10. The total amount of the first agent (c) and the sucrose ester (d) is 100 parts by weight, wherein the first agent (c) is present in an amount of 1% to 100% by weight, and the sucrose ester (d) is present in an amount of 0% (absent) to 99%. The preparation according to any one of claims 3 to 9.

11. The formulation according to claim 10, wherein the first agent (c) is contained in an amount of 50% to 95% by weight, and the sucrose ester (d) is contained in an amount of 5% to 50%.

12. The formulation according to any one of claims 10 or 11, wherein the first agent (c) is contained in an amount of 70% to 80% by weight, and the sucrose ester (d) is contained in an amount of 20% to 30%.

13. (a) A solid formulation of a nutrient, wherein the nutrient is iron pyrophosphate as an inorganic substance; (b) a phospholipid, wherein the phospholipid is lecithin; (c) A first agent selected from (c-ii) acacia gum, wherein the (c-ii) acacia gum is present in an amount of 15% to 20% by weight; (e) Pregelatinized starch of plant origin; and At least one acceptable pharmaceutical or food-grade additive and / or excipient, A composition containing the following:

14. A preparation or composition according to any one of claims 1 to 13, for use as a pharmaceutical.

15. A formulation or composition according to any one of claims 1 to 14 for use in a subject requiring it, in a method of prophylactic and / or therapeutic and / or adjuvant treatment for (a) inorganic deficiencies and diseases, symptoms or disorders relating to or arising from such deficiencies, The inorganic substance is iron pyrophosphate. The preparation or composition.

16. The disease or symptoms relating to or arising from the aforementioned deficiency, Iron deficiency, anemia, poor iron absorption, hemolytic anemia; A formulation or composition for use according to claim 15, comprising or alternatively selected from the group comprising.

17. A method for preparing a pharmaceutical preparation according to any one of claims 1 to 12, (1) A step of providing an inorganic substance in the form of a powder or granules, wherein the inorganic substance is iron pyrophosphate, and providing the inorganic substance to obtain the inorganic substance of step 1; (2) A step of mixing the inorganic substance from step 1 with lecithin, which is a phospholipid (b), in the absence of a solvent to obtain the mixture from step 2; (3) A step of mixing the mixture from step 2 with a polysaccharide (c) selected from (c-ii) acacia gum in the absence of a solvent to obtain the mixture from step 3 or the formulation; and, (4) A step of mixing the mixture from step 3 with pregelatinized rice starch, which is a plant-derived pregelatinized starch (e), to obtain the formulation. The method, including the method described above.

18. The method according to claim 17, wherein in step 3, the mixture from step 2 is mixed with a polysaccharide (c) selected from (c-ii) acacia gum and a sucrose ester (d) in the absence of a solvent.

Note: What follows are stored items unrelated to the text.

/-- The owner of a request does what the acts of its block do. -/
theorem WorkMoves.owner (k : WorkMoves R) (q : Request) (s : State) : R s.work (Request.owner q s).1.work := by
  have hg := fun r o h => State.guarded_keeps (I := fun u : State => R s.work u.work) (s := s) (refusal := r) (owner := o)
    (k.refl s.work) h
  have hm : ∀ (r : Option Reply) (f : State → Work → Work) (o : State → Option Reply), (∀ w, R w (f s w)) →
      R s.work (s.guarded r fun s => (s.mapWork (f s), o s)).1.work := fun r f o h => hg r _ fun _ => h s.work
  cases q with
  | identify | restart | timeGet => exact k.refl _
  | serviceGet | serviceList | boardGet => exact hg _ _ fun _ => k.refl _
  | configureGeneral r =>
    refine hg _ _ fun _ => ?_
    unfold State.applyGeneral
    dsimp only
    split
    · exact k.after (mapWork_moves (k.deriveAll _) _) (k.storeGeneral r s)
    · exact k.storeGeneral r s
  | configureBoard n r => exact hm _ (fun s => Work.putBoard s.base n (boardRecord r)) _ fun _ => k.putBoard ..
  | configureString n r =>
    exact hm _ (fun s => Work.putString s.base n (argOr false r.enabled) (argOr .r125 r.rate)) _ fun _ => k.putString ..
  | configureLine n r => exact hg _ _ fun _ => k.configureField n _ s
  | configureClockLine n r =>
    refine hg _ _ fun _ => ?_
    unfold State.applyClock
    split <;> exact k.raiseAll _ s.work
  | configureCueLink r => exact hm _ (fun s => Work.putCueLink s.base r) _ fun _ => k.putCueLink ..
  | textLoad items =>
    refine hg _ _ fun _ => ?_
    unfold State.loadTexts
    dsimp only
    split
    · exact k.refl _
    · exact mapWork_moves (k.textChange _ _) { s with base := { s.base with txs := _ } }
  | servicePut r => exact hg _ _ fun _ => k.putService r s
  | serviceDrop key => exact hm _ (fun s w => w.freeRecord s.base key) _ fun _ => k.freeRecord ..
  | rulePut n r => exact hg _ _ fun _ => mapWork_moves (k.loadRule s.base n (some (ruleRecord r))) s
  | ruleDrop n => exact hm _ (fun s => Work.loadRule s.base n none) _ fun _ => k.loadRule ..
  | templatePut n r =>
    refine hg _ _ fun _ => ?_
    exact k.cueSame (w := s.work) (g := fun c => { c with templates := c.templates.set n (some (templateRecord r)) }) rfl
  | cueAsk n key => exact hg _ _ fun _ => k.enqueue s.base n key .host s.work
  | timeSet h m sec ms =>
    refine hg _ _ fun _ => ?_
    split
    · exact k.setFirst ..
    · unfold State.stepTime
      dsimp only
      split
      · exact k.refl _
      · exact k.stepBy ..
  | overrideSet on =>
    cases on with
    | none => exact k.refl _
    | some v => exact k.settleOverride .forced (s.mapFiu fun u => { u with forced := v })
  | status =>
    refine k.after (k.strings (w := { s.work with hlu := { s.work.hlu with lost := false } }) fun h u hu => ?_)
      (k.feed (w := s.work) rfl rfl rfl)
    obtain ⟨v, hv, rfl⟩ := List.mem_map.mp hu
    exact h v hv
  | reportMask cs =>
    have stored : ∀ m, R s.work { s.work with hlu := { s.work.hlu with mask := m } } := fun _ => k.feed rfl rfl rfl
    have owned : R s.work (ownReportMask cs s).1.work := by
      unfold ownReportMask
      split
      · exact stored _
      · exact k.refl _
    exact owned

/-- A property that the relation carries on and that holds at power-on is kept by every act. -/
theorem WorkMoves.kept (k : WorkMoves R) {I : Work → Prop} (hI : ∀ {w u}, R w u → I w → I u)
    (hp : ∀ s : State, I s.poweredOn.work) :
    Kept (fun _ => True) fun s => I s.work where
  pending _ _ hs := hs
  powerOn _ s _ := hp s
  pump s hs := by
    unfold State.finish
    rw [State.mapHlu_work, pump_work]
    exact hI (k.feed rfl rfl rfl) hs
  serve e s _ := State.serve_keeps (fun q s => hI (k.owner q s)) (fun a o s => hI (k.inbound _)) e s
  arrives _ _ _ _ _ s := hI (k.wellFormed ..)
  bytes _ _ s := hI (k.hostBytes ..)
  linkTimeOut s := hI (k.timeOut s.work)
  frameSent s := hI (k.frameSent s)
  feedEnds s := hI (k.feedEnds ..)
  second s hs := by
    unfold State.takeSecond
    split
    · exact hI (k.secondEvent s) hs
    · exact hs
  losePulses s hs := by
    unfold State.losePulses
    split
    · exact hI (k.raise ..) hs
    · exact hs
  edge n v s := hI (k.edge n v s)
  sample n v s := hI (k.sample n v s)
  endLockout _ _ hs := hs
  timerEnds key s := hI (k.ite (k.endTimer s.base s.work key))
  expirePage _ s := hI (k.expirePage ..)
  endFlash _ s := hI (k.endFlash ..)
  wallSent _ s := hI (k.string WallString.inv_frameSent)
  moduleReply _ _ s := hI (k.moduleReply ..)
  replyTimeout _ s := hI (k.replyTimeout ..)
  expireSlot _ s := hI (k.expireSlot ..)
  reachSlot _ s := hI (k.reachSlot ..)
  cueSent s := hI (k.cueSent ..)
  acceptEnd s := hI (k.acceptEnd ..)
  playEnd s := hI (k.playEnd ..)
  resumeEnds s := hI (k.resumeDelayEnds ..)
  endImpulse n s hs := by
    have ended : I (s.oneClock n (ClockLine.impulseEnds n s.base.elapsed s.base.tbs)).work := hI (k.raiseAll ..) hs
    unfold State.endImpulse
    dsimp only
    split
    · split
      · exact hI (k.inbound _) ended
      · exact ended
    · exact ended
  endGap _ _ hs := hs
  millisecond s hs := by
    refine State.timeDues_keeps (I := fun s => I s.work) (fun s hs => ?_) (fun s hs => ?_) (fun s hs => ?_) _ hs
    · unfold State.takeSecond
      split
      · exact hI (k.secondEvent s) hs
      · exact hs
    · unfold State.losePulses
      split
      · exact hI (k.raise ..) hs
      · exact hs
    · exact hI (k.timeOut s.work) hs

19. A method for preparing the composition according to claim 13, (i) A step of obtaining the at least one solid-form formulation of the inorganic substance by providing the at least one solid-form formulation of the inorganic substance, or alternatively, by producing the at least one solid-form formulation of the inorganic substance in accordance with claim 17; (ii) A step of mixing at least one of the inorganic solid formulations to obtain the mixture of step (ii), and (iii) A step of mixing the mixture from step (iii) with at least one additive and / or excipient to obtain the composition. The method, including the method described above.